Within 24 hours of arrest, the police bring the person before the court unless released. There, the court determines the person as a defendant and informs about the charges. The charged person then can have a lawyer on his/her defence.

Preliminary Hearing

In this stage, the judge hears the testimony from the witnesses presented by both the prosecuting lawyer and the defendant’s lawyer. The judge also then comes by evidence, if there is any. 

If the convicted person appears to be ‘probably guilty’ by the evidence, they are sent to the superior court for trial at a specific date.


This stage is in between the preliminary hearing and trial. A defendant is determined as guilty or not guilty. There is also another term, ‘no contest.’ 

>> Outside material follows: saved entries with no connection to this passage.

-- ==== Sys2Proof/Proofs/Encoding.lean ====
section
/-! PROOF of O51 to O54. Below its IDLE a word is laid out in one of ten formats, and it is the word that the encoder writes
for some field values exactly when each field of the format, cut from the word, has its value (pack*_eq_iff). So both
directions of the round trip compare the same things, field by field: an arm of the decoder reads the operands and asks that
ranges of the word are 0; the encoder writes the operands and 0 into the fields that are left. What remains is that these
ranges cover the same bits (zeroBits_iff). -/

namespace Sys2Proof

/-! ## Ranges of a word -/

theorem extractLsb'_extractLsb' {k lo len s n : Nat} (w : BitVec k) (h : s + n ≤ len) :
    (w.extractLsb' lo len).extractLsb' s n = w.extractLsb' (lo + s) n := by
  ext i hi
  simp [show s + i < len by omega, Nat.add_assoc]

/-- Two fields side by side are a range of the word exactly when each is its part of the range. -/
theorem append_eq_extract {k m n lo : Nat} (w : BitVec k) (x : BitVec m) (y : BitVec n) :
    x ++ y = w.extractLsb' lo (m + n) ↔ x = w.extractLsb' (lo + n) m ∧ y = w.extractLsb' lo n := by
  constructor
  · intro h
    constructor
    · rw [← BitVec.extractLsb'_append_eq_left (a := x) (b := y), h, extractLsb'_extractLsb' _ (by omega)]
    · rw [← BitVec.extractLsb'_append_eq_right (a := x) (b := y), h, extractLsb'_extractLsb' _ (by omega), Nat.add_zero]
  · rintro ⟨rfl, rfl⟩
    exact BitVec.extractLsb'_append_extractLsb'_eq_extractLsb' rfl

theorem append_append_eq_extract {k l m n lo : Nat} (w : BitVec k) (x : BitVec l) (y : BitVec m) (z : BitVec n) :
    x ++ y ++ z = w.extractLsb' lo (l + m + n) ↔
      x = w.extractLsb' (lo + n + m) l ∧ y = w.extractLsb' (lo + n) m ∧ z = w.extractLsb' lo n := by
  rw [append_eq_extract, append_eq_extract, and_assoc]

section
variable {w : Word} {op : BitVec 7}

theorem zeroBits_iff {lo n : Nat} :
    zeroBits w lo n = true ↔ ∀ (k : Nat) (_ : k < 64), lo ≤ k → k < lo + n → w[k] = false := by
  rw [zeroBits, beq_iff_eq, BitVec.eq_of_getLsbD_eq_iff]
  simp only [BitVec.getLsbD_extractLsb']
  constructor
  · intro h k hk h1 h2
    simpa [show k - lo < n by omega, show lo + (k - lo) = k by omega, hk] using h (k - lo) (by omega)
  · intro h k hk
    by_cases hw : lo + k < 64
    · simp [hw, h (lo + k) hw (by omega) (by omega)]
    · simp [hk, BitVec.getLsbD_of_ge w (lo + k) (by omega)]

@[simp] theorem extract_eq_zero {lo n : Nat} : w.extractLsb' lo n = 0#n ↔ zeroBits w lo n = true := by
  rw [zeroBits, beq_iff_eq]; rfl

@[simp] theorem zero_eq_extract {lo n : Nat} : 0#n = w.extractLsb' lo n ↔ zeroBits w lo n = true := by
  rw [eq_comm, extract_eq_zero]

@[simp] theorem zero_eq_fD : 0#6 = fD w ↔ zeroBits w 41 6 = true := zero_eq_extract
@[simp] theorem zero_eq_fA : 0#6 = fA w ↔ zeroBits w 35 6 = true := zero_eq_extract
@[simp] theorem zero_eq_fB : 0#6 = fB w ↔ zeroBits w 29 6 = true := zero_eq_extract
@[simp] theorem zero_eq_fC : 0#6 = fC w ↔ zeroBits w 23 6 = true := zero_eq_extract
@[simp] theorem zero_eq_fFl : 0#2 = fFl w ↔ zeroBits w 20 2 = true := zero_eq_extract
@[simp] theorem zero_eq_fSub : 0#3 = fSub w ↔ zeroBits w 32 3 = true := zero_eq_extract
@[simp] theorem zero_eq_fImm : 0#32 = fImm w ↔ zeroBits w 0 32 = true := zero_eq_extract
@[simp] theorem zero_eq_fDs : 0#3 = fDs w ↔ zeroBits w 44 3 = true := zero_eq_extract
@[simp] theorem zero_eq_fQ : 0#4 = fQ w ↔ zeroBits w 40 4 = true := zero_eq_extract
@[simp] theorem zero_eq_fPa : 0#6 = fPa w ↔ zeroBits w 34 6 = true := zero_eq_extract
@[simp] theorem zero_eq_fPb : 0#6 = fPb w ↔ zeroBits w 28 6 = true := zero_eq_extract
@[simp] theorem zero_eq_fXf : 0#8 = fXf w ↔ zeroBits w 20 8 = true := zero_eq_extract

@[simp] theorem fFl_eq_zero : fFl w = 0#2 ↔ zeroBits w 20 2 = true := extract_eq_zero

@[simp] theorem one_eq_fDs : 1#3 = fDs w ↔ zeroBits w 45 2 = true ∧ w[44] = true := by
  have h1 : 1#1 = w.extractLsb' 44 1 ↔ w[44] = true := by
    rw [eq_comm, BitVec.eq_of_getLsbD_eq_iff]
    simp
  rw [← h1, ← zero_eq_extract]
  exact append_eq_extract w 0#2 1#1

theorem toNat_extract_eq_zero {lo n : Nat} : (w.extractLsb' lo n).toNat = 0 ↔ zeroBits w lo n = true := by
  rw [← extract_eq_zero, ← BitVec.toNat_inj, BitVec.toNat_ofNat, Nat.zero_mod]

/-! ## The formats (R155, R158) -/

/-- OP and body: the word without its IDLE. -/
def bodyOf (w : Word) : BitVec 54 := w.extractLsb' 0 54

theorem encode_eq_some_iff {idle : BitVec 10} {i : Instr} :
    encode idle i = some w ↔ idle = idleOf w ∧ encodeBody i = some (bodyOf w) := by
  have hw (b : BitVec 54) : idle ++ b = w ↔ idle = idleOf w ∧ b = bodyOf w := by
    simpa [idleOf, bodyOf] using append_eq_extract (lo := 0) w idle b
  cases h : encodeBody i <;> simp [encode, h, hw]

@[simp] theorem ofNat_eq_opOf {n : Nat} : BitVec.ofNat 7 n = opOf w ↔ (opOf w).toNat = n % 2 ^ 7 := by
  rw [← BitVec.toNat_inj, BitVec.toNat_ofNat, eq_comm]

@[simp] theorem ofNat_eq_fFn {n : Nat} : BitVec.ofNat 7 n = fFn w ↔ (fFn w).toNat = n % 2 ^ 7 := by
  rw [← BitVec.toNat_inj, BitVec.toNat_ofNat, eq_comm]

@[simp] theorem ofNat_eq_fFnE {n : Nat} : BitVec.ofNat 7 n = fFnE w ↔ (fFnE w).toNat = n % 2 ^ 7 := by
  rw [← BitVec.toNat_inj, BitVec.toNat_ofNat, eq_comm]

theorem toNat_fFn_eq_zero : (fFn w).toNat = 0 ↔ zeroBits w 16 7 = true := toNat_extract_eq_zero
theorem toNat_fFnE_eq_zero : (fFnE w).toNat = 0 ↔ zeroBits w 22 7 = true := toNat_extract_eq_zero

theorem toks_eq_iff {k : Toks} : k = fToks w ↔
    k.kd = w.extractLsb' 15 5 ∧ k.k1 = w.extractLsb' 10 5 ∧ k.k2 = w.extractLsb' 5 5 ∧ k.k3 = w.extractLsb' 0 5 := by
  cases k; simp [fToks]

@[simp] theorem toks_mk_eq_iff {kd k1 k2 k3 : BitVec 5} : (⟨kd, k1, k2, k3⟩ : Toks) = fToks w ↔
    kd = w.extractLsb' 15 5 ∧ k1 = w.extractLsb' 10 5 ∧ k2 = w.extractLsb' 5 5 ∧ k3 = w.extractLsb' 0 5 := toks_eq_iff

@[simp] theorem packG_eq_iff {d a b c fn rm sel use mod} : packG op d a b c fn rm sel use mod = bodyOf w ↔
    op = opOf w ∧ d = fD w ∧ a = fA w ∧ b = fB w ∧ c = fC w ∧ fn = fFn w ∧ rm = w.extractLsb' 14 2 ∧ sel = w.extractLsb' 11 3
      ∧ use = w.extractLsb' 8 3 ∧ mod = w.extractLsb' 0 8 := by
  change _ = w.extractLsb' 0 (7 + 6 + 6 + 6 + 6 + 7 + 2 + 3 + 3 + 8) ↔ _
  simp only [packG, append_eq_extract, and_assoc]
  rfl

@[simp] theorem packI_eq_iff {d a sub imm} : packI op d a sub imm = bodyOf w ↔
    op = opOf w ∧ d = fD w ∧ a = fA w ∧ sub = fSub w ∧ imm = fImm w := by
  change _ = w.extractLsb' 0 (7 + 6 + 6 + 3 + 32) ↔ _
  simp only [packI, append_eq_extract, and_assoc]
  rfl

@[simp] theorem packH_eq_iff {d hi imm} : packH op d hi imm = bodyOf w ↔
    op = opOf w ∧ d = fD w ∧ hi = w.extractLsb' 40 1 ∧ imm = w.extractLsb' 0 40 := by
  change _ = w.extractLsb' 0 (7 + 6 + 1 + 40) ↔ _
  simp only [packH, append_eq_extract, and_assoc]
  rfl

@[simp] theorem packE_eq_iff {d a b fn fl k} : packE op d a b fn fl k = bodyOf w ↔
    op = opOf w ∧ d = fD w ∧ a = fA w ∧ b = fB w ∧ fn = fFnE w ∧ fl = fFl w ∧ k = fToks w := by
  change _ = w.extractLsb' 0 (7 + 6 + 6 + 6 + 7 + 2 + 5 + 5 + 5 + 5) ↔ _
  simp only [packE, append_eq_extract, and_assoc, toks_eq_iff]
  rfl

@[simp] theorem packP_eq_iff {ds q a b xf k} : packP op ds q a b xf k = bodyOf w ↔
    op = opOf w ∧ ds = fDs w ∧ q = fQ w ∧ a = fPa w ∧ b = fPb w ∧ xf = fXf w ∧ k = fToks w := by
  change _ = w.extractLsb' 0 (7 + 3 + 4 + 6 + 6 + 8 + 5 + 5 + 5 + 5) ↔ _
  simp only [packP, append_eq_extract, and_assoc, toks_eq_iff]
  rfl

@[simp] theorem packT_eq_iff {ops x} : packT op ops x = bodyOf w ↔ op = opOf w ∧ ops = fOps w ∧ x = fStamp w := by
  obtain ⟨st, k⟩ := x
  change _ = w.extractLsb' 0 (7 + 11 + 16 + 5 + 5 + 5 + 5) ↔ _
  simp only [packT, append_eq_extract, and_assoc, fStamp, Stamp.mk.injEq, toks_eq_iff]
  rfl

@[simp] theorem packB_eq_iff {a b cnd off} : packB op a b cnd off = bodyOf w ↔
    op = opOf w ∧ a = fD w ∧ b = fA w ∧ cnd = fSub w ∧ off = fImm w := packI_eq_iff

@[simp] theorem packJ_eq_iff {a cnd toff joff jd} : packJ op a cnd toff joff jd = bodyOf w ↔
    op = opOf w ∧ a = fD w ∧ cnd = w.extractLsb' 38 3 ∧ toff = w.extractLsb' 26 12 ∧ joff = w.extractLsb' 14 12
      ∧ jd = w.extractLsb' 0 14 := by
  change _ = w.extractLsb' 0 (7 + 6 + 3 + 12 + 12 + 14) ↔ _
  simp only [packJ, append_eq_extract, and_assoc]
  rfl

@[simp] theorem packL_eq_iff {lvl off n} : packL op lvl off n = bodyOf w ↔
    op = opOf w ∧ lvl = w.extractLsb' 44 3 ∧ off = w.extractLsb' 32 12 ∧ n = fImm w := by
  change _ = w.extractLsb' 0 (7 + 3 + 12 + 32) ↔ _
  simp only [packL, append_eq_extract, and_assoc]
  rfl

@[simp] theorem packN_eq_iff {n} : packN op n = bodyOf w ↔ op = opOf w ∧ zeroBits w 32 15 = true ∧ n = fImm w := by
  change _ = w.extractLsb' 0 (7 + 15 + 32) ↔ _
  simp only [packN, append_eq_extract, and_assoc, ← zero_eq_extract]
  rfl

@[simp] theorem packV_eq_iff {f} : packV op f = bodyOf w ↔ op = opOf w ∧ zeroBits w 8 3 = true ∧ f = fVec w := by
  obtain ⟨d, a, b, c, sub, t, rm, msk, peek, zm, part, sat, u⟩ := f
  change _ = w.extractLsb' 0 (7 + 6 + 6 + 6 + 6 + 4 + 3 + 2 + 3 + 3 + 3 + 1 + 2 + 1 + 1) ↔ _
  simp only [packV, append_eq_extract, and_assoc, fVec, VecF.mk.injEq, ← zero_eq_extract]
  change (_ = opOf w ∧ _ ∧ _ ∧ _ ∧ _ ∧ _ ∧ _ ∧ _ ∧ _ ∧ 0#3 = w.extractLsb' 8 3 ∧ _) ↔ _
  tauto

/-! ## Fields in parts -/

@[simp] theorem encA_eq_iff {n : BitVec 4} {f : BitVec 6} : encA n = f ↔ namesA f = true ∧ n = aReg f := by
  rw [namesA, beq_iff_eq, eq_comm (b := (3 : BitVec 2)), aReg]
  simpa [encA] using append_eq_extract (lo := 0) f 3#2 n

@[simp] theorem encQ8_eq_iff {n : BitVec 3} {f : BitVec 6} : encQ8 n = f ↔ namesQ8 f = true ∧ n = qLow f := by
  rw [namesQ8, beq_iff_eq, eq_comm (b := (5 : BitVec 3)), qLow]
  simpa [encQ8] using append_eq_extract (lo := 0) f 5#3 n

@[simp] theorem encQ0_eq_iff {n : BitVec 3} {f : BitVec 6} : encQ0 n = f ↔ namesQ0 f = true ∧ n = qLow f := by
  rw [namesQ0, beq_iff_eq, eq_comm (b := (4 : BitVec 3)), qLow]
  simpa [encQ0] using append_eq_extract (lo := 0) f 4#3 n

@[simp] theorem fD_2_4 {x : BitVec 2} {y : BitVec 4} : x ++ y = fD w ↔ x = w.extractLsb' 45 2 ∧ y = w.extractLsb' 41 4 :=
  append_eq_extract w x y

@[simp] theorem fFn_1_6 {x : BitVec 1} {y : BitVec 6} : x ++ y = fFn w ↔ x = w.extractLsb' 22 1 ∧ y = w.extractLsb' 16 6 :=
  append_eq_extract w x y

@[simp] theorem fFn_3_4 {x : BitVec 3} {y : BitVec 4} : x ++ y = fFn w ↔ x = w.extractLsb' 20 3 ∧ y = w.extractLsb' 16 4 :=
  append_eq_extract w x y

@[simp] theorem fFn_4_3 {x : BitVec 4} {y : BitVec 3} : x ++ y = fFn w ↔ x = w.extractLsb' 19 4 ∧ y = w.extractLsb' 16 3 :=
  append_eq_extract w x y

@[simp] theorem fFn_5_2 {x : BitVec 5} {y : BitVec 2} : x ++ y = fFn w ↔ x = w.extractLsb' 18 5 ∧ y = w.extractLsb' 16 2 :=
  append_eq_extract w x y

@[simp] theorem fFn_6_1 {x : BitVec 6} {y : BitVec 1} : x ++ y = fFn w ↔ x = w.extractLsb' 17 6 ∧ y = w.extractLsb' 16 1 :=
  append_eq_extract w x y

@[simp] theorem mod_7_1 {x : BitVec 7} {y : BitVec 1} :
    x ++ y = w.extractLsb' 0 8 ↔ x = w.extractLsb' 1 7 ∧ y = w.extractLsb' 0 1 :=
  append_eq_extract w x y

@[simp] theorem fSub_1_2 {x : BitVec 1} {y : BitVec 2} : x ++ y = fSub w ↔ x = w.extractLsb' 34 1 ∧ y = w.extractLsb' 32 2 :=
  append_eq_extract w x y

@[simp] theorem fImm_16_16 {x y : BitVec 16} : x ++ y = fImm w ↔ x = w.extractLsb' 16 16 ∧ y = w.extractLsb' 0 16 :=
  append_eq_extract w x y

@[simp] theorem fImm_20_12 {x : BitVec 20} {y : BitVec 12} :
    x ++ y = fImm w ↔ x = w.extractLsb' 12 20 ∧ y = w.extractLsb' 0 12 :=
  append_eq_extract w x y

@[simp] theorem fImm_26_6 {x : BitVec 26} {y : BitVec 6} : x ++ y = fImm w ↔ x = w.extractLsb' 6 26 ∧ y = w.extractLsb' 0 6 :=
  append_eq_extract w x y

@[simp] theorem fImm_12_8_12 {x : BitVec 12} {y : BitVec 8} {z : BitVec 12} :
    x ++ y ++ z = fImm w ↔ x = w.extractLsb' 20 12 ∧ y = w.extractLsb' 12 8 ∧ z = w.extractLsb' 0 12 :=
  append_append_eq_extract w x y z

@[simp] theorem fFnE_3_4 {x : BitVec 3} {y : BitVec 4} : x ++ y = fFnE w ↔ x = w.extractLsb' 26 3 ∧ y = w.extractLsb' 22 4 :=
  append_eq_extract w x y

In a not guilty plea, the judge gives a trial date. If it’s a guilty plea or no contest, the judge sets a date for the defendant’s sentence will be announced.

No contest is the stand of a defendant that they neither accept the charges nor deny. What is more interesting is there is no resistance from them regarding the punishment sentenced. The legal term if it is Nolo contendere.


Going to the trial is the right of a defendant. In this process, the judge or jury determines who is guilty. Both sides give their opening statement. If it’s a criminal case, the prosecutor speaks first.

The judge and juries consider the factors below before they come to a final conclusion-

  • If the defendant had involvement directly or indirectly with the crime
  • If there was any intention to commit the crime
  • Whether each part of the crime is true, note that there are different parts of a crime.

Last Words

As the case can’t go on without proof or evidence, the answer to the question ‘Is it possible to bring a case to court without evidence?’ is Yes.

But, there’s always the chance the criminal can escape within the gap of the law. Also, the victim should hire an experienced lawyer. The same goes for the person who is convicted wrongfully.